The primary outcome of this study is clinically significant CSI. Characteristics of all CSI and their management are reviewed and recorded; injury characteristics include the level of CS fracture, presence of a ligamentous injury, and the occurrence of atlanto-occipital dislocation. For this study, we have not defined which ligamentous injuries are classified as ‘stable’ versus ‘unstable’ CSI, but rather defer the classification to each trauma center’s impression. Definitive management of CSI will be abstracted from the medical chart, including surgical fixation, halo placement, use of a cervical thoracic orthosis and/or c-collar. The EMR is reviewed at 3 months after hospital discharge for each patient discharged in a hard collar who did not undergo surgical fixation or halo placement to assess for additional interventions, length of c-collar use, CS clearance practices, and incidence of associated complications such as pressure injury. Figure 2 contains all data points that are collected.
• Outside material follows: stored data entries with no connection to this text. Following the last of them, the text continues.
/-- Burst reception (R50, R54 to R59, R49): the receiver starts on the next expected burst, not in safe state; the best delimiter of the window is
taken and nothing searches again after one; the receiver is pulsed once at a burst's end, found or missed; unscheduled light of 50 ns or more,
outside every granted span and quiet window, is counted and reported. -/
def Obligations.BurstReception : Prop :=
  (∀ (p : Fin 32) (sd : Side) (s : State), s.flt.safe = true → exec (.burstStart p sd) s = .next s) ∧
  (∀ (p : Fin 32) (sd : Side) (e : Exp) (r : List Exp) (s : State), s.flt.safe = false → (s.side p sd.n).rxq = e :: r →
    Completes (exec (.burstStart p sd) s) (fun t => (t.side p sd.n).rxq = r ∧
      (t.side p sd.n).cur = (if e.burst.ordinary then some e else none) ∧ (t.side p sd.n).found = none ∧ (t.side p sd.n).missed = false ∧
      (t.side p sd.n).brst = (s.side p sd.n).brst ∧
      (t.side p sd.n).rx = (if (s.side p sd.n).rx = .quiet then .quiet
        else .burst (if (s.preset p sd.n e.burst.onu).known then some e.burst.onu else none)))) ∧
  (∀ (p : Fin 32) (sd : Side) (l : List (Int × Nat)) (e : Exp) (d : Int) (s : State), (s.side p sd.n).cur = some e →
    (s.side p sd.n).found = none → (s.side p sd.n).missed = false →
    bestDelim (if (s.side p sd.n).wideAt e.sfc then wideWidth e.burst.row else e.wide) (min 8 (s.rd (Reg.PT_US_CFG.DELIM_TOL p.val))) l = some d →
    Completes (exec (.delimWindowClose p sd l) s) (fun t => (t.side p sd.n).found = some d ∧ t.ctrs = s.ctrs)) ∧
  (∀ (p : Fin 32) (sd : Side) (e : Exp) (s : State), (s.side p sd.n).cur = some e →
    (s.side p sd.n).found = none → (s.side p sd.n).missed = false →
    exec (.delimWindowClose p sd []) s = .next ((s.setSide p sd.n { s.side p sd.n with missed := true }).burstMissed p sd.n e)) ∧
  (∀ (p : Fin 32) (sd : Side) (b : BurstRx) (s : State), s.flt.safe = true ∨ (s.side p sd.n).cur = none ∨
    ((s.side p sd.n).found = none ∧ (s.side p sd.n).missed = false) → exec (.burstEnd p sd b) s = .next s) ∧
  (∀ (p : Fin 32) (sd : Side) (b : BurstRx) (e : Exp) (r : Option Nat) (s : State), s.flt.safe = false → (s.side p sd.n).cur = some e →
    (s.side p sd.n).found = none → (s.side p sd.n).missed = true → (s.side p sd.n).rx = .burst r →
    exec (.burstEnd p sd b) s = .next (s.setSide p sd.n { s.side p sd.n with rx := .frozen, brst := (s.side p sd.n).brst + 1 })) ∧
  (∀ (p : Fin 32) (sd : Side) (b : BurstRx) (e : Exp) (d : Int) (s : State), s.flt.safe = false → (s.side p sd.n).cur = some e →
    (s.side p sd.n).found = some d → Completes (exec (.burstEnd p sd b) s) (fun t =>
      (t.side p sd.n).cur = none ∧ (t.side p sd.n).found = none ∧ (t.side p sd.n).brst = (s.side p sd.n).brst + 1 ∧ t.eng = s.eng ∧
      t.ldg = s.ldg ∧ t.fwd = s.fwd ∧ t.cpg = s.cpg)) ∧
  (∀ (p : Fin 32) (sd : Side) (off : Option Int) (sn : Bool) (s : State), exec (.strayDelimiter p sd none off sn) s =
    .next ((if sn then s.inc (Cnt.ACT_SN_OUTSIDE p.val sd.n) else s).strayWindow p sd.n none off (!sn))) ∧
  (∀ (p : Fin 32) (sd : Side) (pos len : Nat) (s : State), len < 5 → exec (.strayEnergyEpisode p sd pos len) s = .next s) ∧
  (∀ (p : Fin 32) (sd : Side) (pos len : Nat) (w : RxSpan) (s : State), w ∈ (s.side p sd.n).spans →
    (w.wider (s.halfGuard p sd.n)).1 < s.sfc p * frameLen sd.n + pos + nsUnits sd.n false (10 * len) →
    s.sfc p * frameLen sd.n + pos < (w.wider (s.halfGuard p sd.n)).2 → exec (.strayEnergyEpisode p sd pos len) s = .next s) ∧
  (∀ (p : Fin 32) (sd : Side) (pos len : Nat) (s : State), 5 ≤ len → (s.side p sd.n).spans = [] →
    exec (.strayEnergyEpisode p sd pos len) s =
      .next (((s.strayRecord p (some ⟨sd.n, false, (s.side p sd.n).endedBefore sd.n (s.sfc p * frameLen sd.n + pos)⟩)).inc
        (Cnt.PT_STRAY_UNSCHED p.val sd.n)).strayRaise p sd.n (2 ^ 33 + 0x3FF * 2 ^ 16 + min len 65535)))

/-- Presets and upstream PLOAM (R49, R63, R66, R314): a preset may be invalidated through its window and by age, and never validated by a write; a
message whose MIC fails is counted and does nothing else to the queues; a good Acknowledge ends its wait. -/
def Obligations.PresetsAndUpstreamPloam : Prop :=
  (∀ (ag : Agent) (p : Fin 32) (i : Fin 512) (s : State), s.reachesWin ag p.val = true →
    Completes (exec (.presetWindowWrite ag p i false) s) (fun t =>
      t.preset p (i.val / 256) (i.val % 256) = { s.preset p (i.val / 256) (i.val % 256) with valid := false })) ∧
  (∀ (ag : Agent) (p : Fin 32) (i : Fin 512) (s : State), s.reachesWin ag p.val = true →
    (s.preset p (i.val / 256) (i.val % 256)).valid = false →
    exec (.presetWindowWrite ag p i true) s = .next (s.deny ag .refused i.val p.val)) ∧
  (∀ (p : Fin 32) (sd : Side) (k : Fin 256) (s : State), Completes (exec (.presetAgeExpiry p sd k) s) (fun t =>
    t.preset p sd.n k.val = { s.preset p sd.n k.val with valid := false } ∧ t.words = s.words ∧ t.act = s.act)) ∧
  (∀ (p : Fin 32) (sd : Side) (o : Fin 256) (omci : Bool) (m : List Byte) (c : BitVec 64) (a : Option (Fin 256)) (s : State),
    s.shadow p = true → exec (.upstreamPloamRx p sd o omci m c a) s = .next s) ∧
  (∀ (p : Fin 32) (sd : Side) (o : Fin 256) (omci : Bool) (m : List Byte) (c : BitVec 64) (a : Option (Fin 256)) (s : State),
    s.shadow p = false → s.mic p o.val (if omci then 1 else 0) true m ≠ c.toNat →
    Completes (exec (.upstreamPloamRx p sd o omci m c a) s) (fun t => t.act = s.act ∧ t.twn = s.twn)) ∧
  (∀ (p : Fin 32) (sd : Side) (o q : Fin 256) (omci : Bool) (m : List Byte) (c : BitVec 64) (s : State), s.shadow p = false →
    s.mic p o.val (if omci then 1 else 0) true m = c.toNat → exec (.upstreamPloamRx p sd o omci m c (some q)) s =
      .next ((s.micKey p o.val (if omci then 1 else 0)).ackRx p sd.n o.val q.val))

/-- Discovery (R73 to R76, R99): a side that opens no windows starts no period; one that does steps its LFSR and places one more window; the close of
a quiet span removes the window and counts clean and collided responses; the Steward answers the oldest response, or defers it while paused. -/
def Obligations.DiscoveryWindows : Prop :=
  (∀ (p : Fin 32) (sd : Side) (s : State), s.opensWindows p sd.n = false → exec (.discPeriodStart p sd) s = .next s) ∧
  (∀ (p : Fin 32) (sd : Side) (s : State), s.opensWindows p sd.n = true → Completes (exec (.discPeriodStart p sd) s) (fun t =>
    (t.disc p sd.n).lfsr = lfsrStep (s.disc p sd.n).lfsr ∧ (t.disc p sd.n).rowIx = (s.disc p sd.n).rowIx + 1 ∧
    (t.disc p sd.n).wins.length = (s.disc p sd.n).wins.length + 1 ∧ (∃ n, (t.disc p sd.n).next = some n ∧ s.nextBuild p < n) ∧
    t.words = s.words)) ∧
  (∀ (p : Fin 32) (sd : Side) (w : Nat × Nat) (r : List (Nat × Nat)) (s : State), (s.disc p sd.n).wins = w :: r → w.1 ≤ s.sfc p →
    (s.tree p).ramp = false →
    Completes (exec (.quietSpanClose p sd []) s) (fun t => (t.disc p sd.n).wins = r ∧
      (t.disc p sd.n).silent = (s.disc p sd.n).silent + 1 ∧ (t.tree p).clean = (s.tree p).clean)) ∧
  (∀ (p : Fin 32) (s : State), (s.tree p).clean = [] → exec (.snResponse p) s = .next s) ∧
  (∀ (p : Fin 32) (r : CleanResp) (l : List CleanResp) (s : State), (s.tree p).clean = r :: l → s.stw.paused = true →
    Completes (exec (.snResponse p) s) (fun t => (t.tree p).clean = l ∧
      t.ctr (Cnt.ACT_SN_DEFERRED p.val r.side) = (s.ctr (Cnt.ACT_SN_DEFERRED p.val r.side)).add 1)) ∧
  (∀ (p q : Fin 32) (r : CleanResp) (l : List CleanResp) (i : Nat) (s : State), (s.tree p).clean = r :: l → s.stw.paused = false →
    s.owned p.val = true → s.boundElsewhere p r.sn = some (q.val, i) →
    exec (.snResponse p) s = .next (((s.setTreeSt p { s.tree p with clean := l }).inc (Cnt.ACT_SN_DUP p.val r.side)).raise .DUP_SERIAL
      (srcPt p) (onuAddr p r.side i q.val)))

/-- Ranging (R56, R85 to R87, R93, R349): a shadow takes no action; the offset of a response within its window gives RTD and EqD and takes the slot
to RANGED, one outside it is no response; with none the grant is due again, until the tries are spent: an ASSIGNED slot is then freed and an ACTIVE
one is LOST. -/
def Obligations.RangingOutcome : Prop :=
  (∀ (p : Fin 32) (k : Fin 256) (d : Int) (s : State), (s.slot p k.val).range ≠ .placed →
    exec (.rangingResponse p k d) s = .next s ∧ exec (.rangingNoResponse p k) s = .next s) ∧
  (∀ (p : Fin 32) (k : Fin 256) (d : Int) (e : Exp) (s : State), s.rngOf p (s.slot p k.val).side k.val = some e →
    (e.wide : Int) < d ∨ d < -(e.wide : Int) → exec (.rangingResponse p k d) s = .next s) ∧
  (∀ (p : Fin 32) (k : Fin 256) (d : Int) (e : Exp) (s : State), s.rngOf p (s.slot p k.val).side k.val = some e →
    -(e.wide : Int) ≤ d → d ≤ e.wide → (s.slot p k.val).range = .placed → s.owned p.val = true → (s.slot p k.val).state = .assigned →
    exec (.rangingResponse p k d) s = .next ((((s.takeRng p (s.slot p k.val).side k.val).setSlot p k.val
      { s.slot p k.val with
          state := .ranged
          range := .none
          tries := 1
          eqd := s.teqdBits p (s.slot p k.val).side (s.onuRow p (s.slot p k.val).side k.val) - ((s.slot p k.val).rtdc + d)
          rtdc := (s.slot p k.val).rtdc + d }).inc
      (Cnt.ACT_RANGE_OK p.val (s.slot p k.val).side)).sendRangingTime p (s.slot p k.val).side k.val
        (s.teqdBits p (s.slot p k.val).side (s.onuRow p (s.slot p k.val).side k.val) - ((s.slot p k.val).rtdc + d)))) ∧
  (∀ (p : Fin 32) (k : Fin 256) (d : Int) (e : Exp) (s : State), s.rngOf p (s.slot p k.val).side k.val = some e →
    -(e.wide : Int) ≤ d → d ≤ e.wide → (s.slot p k.val).range = .placed → s.owned p.val = true → (s.slot p k.val).state = .active →
    Completes (exec (.rangingResponse p k d) s) (fun t => (t.slot p k.val).hold = true ∧
      (t.slot p k.val).newEqd = some ((s.slot p k.val).eqd - d) ∧ (t.slot p k.val).state = .active ∧ (t.slot p k.val).range = .none)) ∧
  (∀ (p : Fin 32) (k : Fin 256) (d : Int) (s : State), s.owned p.val = false →
    Completes (exec (.rangingResponse p k d) s) (fun t => t.act = s.act ∧ t.words = s.words) ∧
    Completes (exec (.rangingNoResponse p k) s) (fun t => t.act = s.act ∧ t.words = s.words)) ∧
  (∀ (p : Fin 32) (k : Fin 256) (s : State), (s.slot p k.val).range = .placed → s.owned p.val = true → (s.slot p k.val).tries + 1 < s.rangeTries p →
    Completes (exec (.rangingNoResponse p k) s) (fun t => (t.slot p k.val).range = .due ∧
      (t.slot p k.val).tries = (s.slot p k.val).tries + 1 ∧ (t.slot p k.val).state = (s.slot p k.val).state)) ∧
  (∀ (p : Fin 32) (k : Fin 256) (s : State), (s.slot p k.val).range = .placed → s.owned p.val = true →
    s.rangeTries p ≤ (s.slot p k.val).tries + 1 → (s.slot p k.val).state = .active → Completes (exec (.rangingNoResponse p k) s) (fun t => (t.slot p k.val).state = .lost ∧
      (t.slot p k.val).hold = false)) ∧
  (∀ (p : Fin 32) (k : Fin 256) (s : State), (s.slot p k.val).range = .placed → s.owned p.val = true →
    s.rangeTries p ≤ (s.slot p k.val).tries + 1 → (s.slot p k.val).state = .assigned → Completes (exec (.rangingNoResponse p k) s) (fun t => t.slot p k.val = Slot.free))

/-- Registration and keys of a RANGED slot (R83, R88, R89, R316): a Registration that does not match disables it, one that matches has Key_Control
queued or, with the first key in force, makes it ACTIVE; a reported key pair fills the first empty key slot; an exchange or a registration that times
out gives the slot up, and a slot LOST for the wait is freed. A shadow does none of it (R349), and what reaches a Steward that does not run waits for
it (R531). -/
def Obligations.RegistrationAndKeys : Prop :=
  (∀ (p : Fin 32) (k : Fin 256) (n : Nat) (d x : BitVec 128) (s : State), s.owned p.val = false →
    exec (.registrationRx p k n) s = .next s ∧ exec (.keyReportRx p k d x) s = .next s ∧ exec (.keyExchangeTimeout p k) s = .next s ∧
    exec (.registrationTimeout p k) s = .next s ∧ exec (.lostWaitExpiry p k) s = .next s) ∧
  (∀ (p : Fin 32) (k : Fin 256) (n : Nat) (d x : BitVec 128) (s : State), s.owned p.val = true → s.stw.paused = true →
    exec (.registrationRx p k n) s = .next (s.forSteward (.registration p.val k.val n)) ∧
    exec (.keyReportRx p k d x) s = .next (s.forSteward (.keyReport p.val k.val d.toNat x.toNat)) ∧
    exec (.keyExchangeTimeout p k) s = .next s ∧ exec (.registrationTimeout p k) s = .next s ∧ exec (.lostWaitExpiry p k) s = .next s) ∧
  (∀ (p : Fin 32) (k : Fin 256) (n : Nat) (s : State), s.stewards p = true → (s.slot p k.val).state ≠ .ranged ∨ (s.slot p k.val).regOk = true →
    exec (.registrationRx p k n) s = .next s) ∧
  (∀ (p : Fin 32) (k : Fin 256) (n : Nat) (s : State), s.stewards p = true → (s.slot p k.val).state = .ranged → (s.slot p k.val).regOk = false →
    (s.slot p k.val).keyOk = true → s.act.auth[(s.slot p k.val).authIdx]? = none →
    Completes (exec (.registrationRx p k n) s) (fun t => (t.slot p k.val).state = .active)) ∧
  (∀ (p : Fin 32) (k : Fin 256) (n : Nat) (s : State), s.stewards p = true → (s.slot p k.val).state = .ranged →
    (s.slot p k.val).regOk = false → (s.slot p k.val).keyOk = false → s.act.auth[(s.slot p k.val).authIdx]? = none →
    Completes (exec (.registrationRx p k n) s) (fun t => (t.slot p k.val).regOk = true ∧
      (t.slot p k.val).state = .ranged ∧ ∃ m, (t.plq p (s.slot p k.val).side).queue = (s.plq p (s.slot p k.val).side).queue ++ [m] ∧
        m.onu = k.val ∧ m.body = .keyControl 1 false)) ∧
  (∀ (p : Fin 32) (k : Fin 256) (n m : Nat) (a : Auth) (s : State), s.stewards p = true → (s.slot p k.val).state = .ranged → (s.slot p k.val).regOk = false →
    s.act.auth[(s.slot p k.val).authIdx]? = some a → a.regId = some m → m ≠ n →
    exec (.registrationRx p k n) s = .next ((s.disableSlot p k.val).raise .UNAUTH_ONU (srcPt p) (onuAddr p (s.slot p k.val).side k.val 1))) ∧
  (∀ (p : Fin 32) (k : Fin 256) (d x : BitVec 128) (s : State), s.stewards p = true → s.bit Reg.KEY_STATUS.ERASED = false →
    (s.slot p k.val).state = .ranged → (s.root (rootOf (slotKey p k.val) 0)).state = .empty →
    (s.root (rootOf (slotKey p k.val) 0)).pend = none → (s.root (rootOf (slotKey p k.val) 1)).pend = none →
    Completes (exec (.keyReportRx p k d x) s) (fun t => (t.root (rootOf (slotKey p k.val) 0)).state = .loaded ∧
      (t.root (rootOf (slotKey p k.val) 0)).dk = d.toNat ∧ (t.root (rootOf (slotKey p k.val) 0)).sk = x.toNat ∧
      (t.root (rootOf (slotKey p k.val) 0)).pend = some (s.nextActivation p) ∧ (t.slot p k.val).keyWait = none)) ∧
  (∀ (p : Fin 32) (k : Fin 256) (d x : BitVec 128) (f : Nat) (s : State), s.stewards p = true → (s.root (rootOf (slotKey p k.val) 0)).pend = some f ∨
    (s.root (rootOf (slotKey p k.val) 1)).pend = some f → exec (.keyReportRx p k d x) s = .next s) ∧
  (∀ (p : Fin 32) (k : Fin 256) (s : State), (s.slot p k.val).keyWait = none → exec (.keyExchangeTimeout p k) s = .next s) ∧
  (∀ (p : Fin 32) (k : Fin 256) (f : Nat) (s : State), s.stewards p = true → (s.slot p k.val).keyWait = some f →
    exec (.keyExchangeTimeout p k) s = .next (if f + s.ackWait p * (s.ackTries p + 1) ≤ s.sfc p then s.dropRanged p k.val else s)) ∧
  (∀ (p : Fin 32) (k : Fin 256) (s : State), s.stewards p = true → (s.slot p k.val).state = .ranged → (s.slot p k.val).regOk = false →
    exec (.registrationTimeout p k) s = .next (if (s.slot p k.val).tries < s.ackTries p then
      (s.setSlot p k.val { s.slot p k.val with tries := (s.slot p k.val).tries + 1 }).queuePloam p (s.slot p k.val).side k.val .requestRegistration
      else s.dropRanged p k.val)) ∧
  (∀ (p : Fin 32) (k : Fin 256) (s : State), s.stewards p = true → (s.slot p k.val).state = .lost → Completes (exec (.lostWaitExpiry p k) s) (fun t =>
    t.slot p k.val = Slot.free)) ∧
  (∀ (p : Fin 32) (k : Fin 256) (s : State), (s.slot p k.val).state ≠ .lost → exec (.lostWaitExpiry p k) s = .next s)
Data collection and management

Deidentified data are collected at each participating trauma center and managed using Research Electronic Data Capture (REDCap) electronic data capture tools hosted at the University of Utah, located in Salt Lake City, UT.^{22 23} REDCap is a secure, web-based software platform designed to support data capture for research studies, providing (1) an intuitive interface for validated data capture, (2) audit trails for tracking data manipulation and export procedures, (3) automated export procedures for seamless data downloads to common statistical packages, and (4) procedures for data integration and interoperability with external sources.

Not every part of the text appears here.